Report on the implementation of the RTI law – Sangri Today
Report on the implementation of the RTI Act: more than 40 information commissioner positions are vacant in the country and there is no chief information commissioner in 2 states
Out of 165 information commissioner positions in the country, 42 positions are vacant. Of these, a maximum of 4-4 seats are vacant in West Bengal, Punjab and Maharashtra and 3-3 seats are vacant in Uttarakhand, Kerala, Haryana and Central. There is no Chief Information Commissioner in two states, Gujarat and Jharkhand. Women hold less than 5% of the total Information Commissioner positions. This was revealed in the sixth State Transparency Report 2022 released on Tuesday. This report is published by Transparency International India (TII).

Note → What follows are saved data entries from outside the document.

/-- Valid strips of a descriptor; none when the descriptor is refused (R242). -/
def haloStrips (s : State) (p : Partition) (q : QWord) : Option (Nat × List Strip) :=
  let base := haloDesc p q
  let hdr := s.readP base 8
  let rowl := bits hdr 0 4
  let nstr := bits hdr 4 3
  let words := (List.range 7).map (fun j => (j, s.readP (base + 8 * j + 8) 8))
  let strip (w : Nat) : Strip :=
    ⟨BitVec.ofNat 16 (bits w 48 16), bits w 39 9, bits w 30 9 + 1, bits w 18 12, bits w 6 12 + 1⟩
  let okWord (jw : Nat × Nat) : Bool :=
    let w := jw.2
    let t := strip w
    if nstr ≤ jw.1 then w == 0
    else if w % 2 == 0 then w == 0
    else bits w 1 5 == 0 && t.col % 8 == 0 && t.cols % 8 == 0 && t.col + t.cols ≤ 2 ^ rowl &&
      t.row + t.rows ≤ 2 ^ (12 - rowl) && inRegion s.pkg q t.nbr
  if rowl < 3 || 12 < rowl || bits hdr 7 57 ≠ 0 || !words.all okWord then none
  else some (rowl, (words.filter (fun jw => jw.2 % 2 == 1)).map (fun jw => strip jw.2))

/-- The page bytes of a strip. -/
def Strip.has (t : Strip) (rowl off : Nat) : Bool :=
  let r := off / 2 ^ rowl
  let c := off % 2 ^ rowl
  t.row ≤ r && r < t.row + t.rows && t.col ≤ c && c < t.col + t.cols

/-- Strips of an agent, the owner's own ignored. -/
def stripsOf (s : State) (p : Partition) (q : QWord) (a : AgentId) : Nat × List Strip :=
  match haloStrips s p q with
  | none => (3, [])
  | some (r, l) => if a = lfOwner q then (r, []) else (r, l.filter (·.nbr == a))

/-! ### The walk (R276 to R278, R290) -/

/-- What a walk answers: the leaf and its address; a stall on M; a fault with subcode, WLVL and the leaf's GEN. -/
inductive WalkRes where
  | leaf (q : QWord) (addr : Nat)
  | stall
  | fault (sub : BitVec 8) (lvl : Nat) (gen : BitVec 16)
  deriving DecidableEq, Repr

/-- A malformed leaf with V = 1 (R276). -/
def leafBad (s : State) (p : Partition) (q : QWord) : Bool :=
  let f := lfFrame q
  q.extractLsb' 112 16 != 0 || 5 ≤ lfScope q ||
  (if lfPkg q == 0xFFF then
      (frameLoc f).level != some (lfLevel q) || !p.mayName f
    else lfLevel q != 0 || f != 0 || lfAuxIdx q != 0) ||
  (if lfMode q == mReduce then 5 ≤ lfAux q else lfMode q != mHalo && lfAux q != 0) ||
  (lfMode q == mHalo && (haloStrips s p q).isNone)

/-- A malformed table entry with V = 1 (R277). -/
def tableBad (p : Partition) (q : QWord) : Bool :=
  q.extractLsb' 88 40 != 0 || q.extractLsb' 4 44 != 0 || lfMode q != mPtab || !p.mayName (lfFrame q)

/-- The walk from the table of level `lvl` at physical address `table`. -/
def walkFrom (s : State) (p : Partition) (vpn : Nat) : Nat → Nat → WalkRes
  | 0, table =>
    let addr := table + 16 * (vpn % 256)
    let q := BitVec.ofNat 128 (s.readP addr 16)
    if s.poisoned addr 16 then .fault 0x12 0 0
    else if !lfV q then .fault 0x10 0 0
    else if leafBad s p q then .fault 0x11 0 (lfGen q)
    else if lfM q then .stall
    else .leaf q addr
  | n + 1, table =>
    let addr := table + 16 * (vpn / 2 ^ (8 * (n + 1)) % 256)
    let q := BitVec.ofNat 128 (s.readP addr 16)
    if s.poisoned addr 16 then .fault 0x12 (n + 1) 0
    else if !lfV q then .fault 0x10 (n + 1) 0
    else if tableBad p q then .fault 0x11 (n + 1) 0
    else walkFrom s p vpn n (lfFrame q * 4096)

/-- A walk of a page for a partition (R278). The low 12 bits of PTROOT are ignored (DEDUCED, log 4). -/
def walk (s : State) (p : Partition) (vpn : Nat) : WalkRes :=
  let root := p.ptroot.toNat / 4096
  if p.mayName root then walkFrom s p vpn 4 (root * 4096) else .fault 0x11 4 0

/-- The leaf of a page as it stands, M included, and its address; none where the walk does not reach a valid leaf. -/
def leafAt (s : State) (p : Partition) (vpn : Nat) : Option (QWord × Nat) :=
  let rec go : Nat → Nat → Option (QWord × Nat)
    | 0, table =>
      let addr := table + 16 * (vpn % 256)
      let q := BitVec.ofNat 128 (s.readP addr 16)
      if lfV q then some (q, addr) else none
    | n + 1, table =>
      let q := BitVec.ofNat 128 (s.readP (table + 16 * (vpn / 2 ^ (8 * (n + 1)) % 256)) 16)
      if lfV q then go n (lfFrame q * 4096) else none
  go 4 (p.ptroot.toNat / 4096 * 4096)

According to the report, only 11 states and union territories have an online portal to complete RTI (right to know) applications. These states include Bihar, Goa, Delhi, Karnataka, Madhya Pradesh, Maharashtra, Meghalaya, Mizoram, Odisha, Rajasthan and Tamil Nadu. It was suggested in this report that training should be given to government officials for strict compliance with the RTI Act.
It was said in this report that the law on transparency is not effectively implemented in the country. There are many reasons behind this including not giving information to the public on behalf of the officials, the rude behavior of the public information officer towards the people and giving false information about the provisions of the right to information law to hide information, not knowing what the public interest is and laws like the right to privacy put obstacles in the way of the right to information.
The RTI Act was enacted in 2005. According to the Information Commission, more than 4.20 million RTI requests were received by states and the Center between 2005-06 and 2020-21. Even after so many years, from 2005 to today, the mentality of most government employees and public authorities is still to keep government work secret. Even after so many years, RTI demands are seen as a burden on the government.
TII Director Rama Nath Jha said the Information Commission was becoming like a parking lot for retired bureaucrats. The negligent attitude of the public information officer when rejecting RTI’s request is also a big challenge in the progress of this law.
TII Chairman Prof Madhu Bhalla said October 12 will mark 17 years since the RTI Act came into force. There are still many challenges in fully implementing this law, intended to ensure transparency and accountability in the work of government, so only half the battle has been won.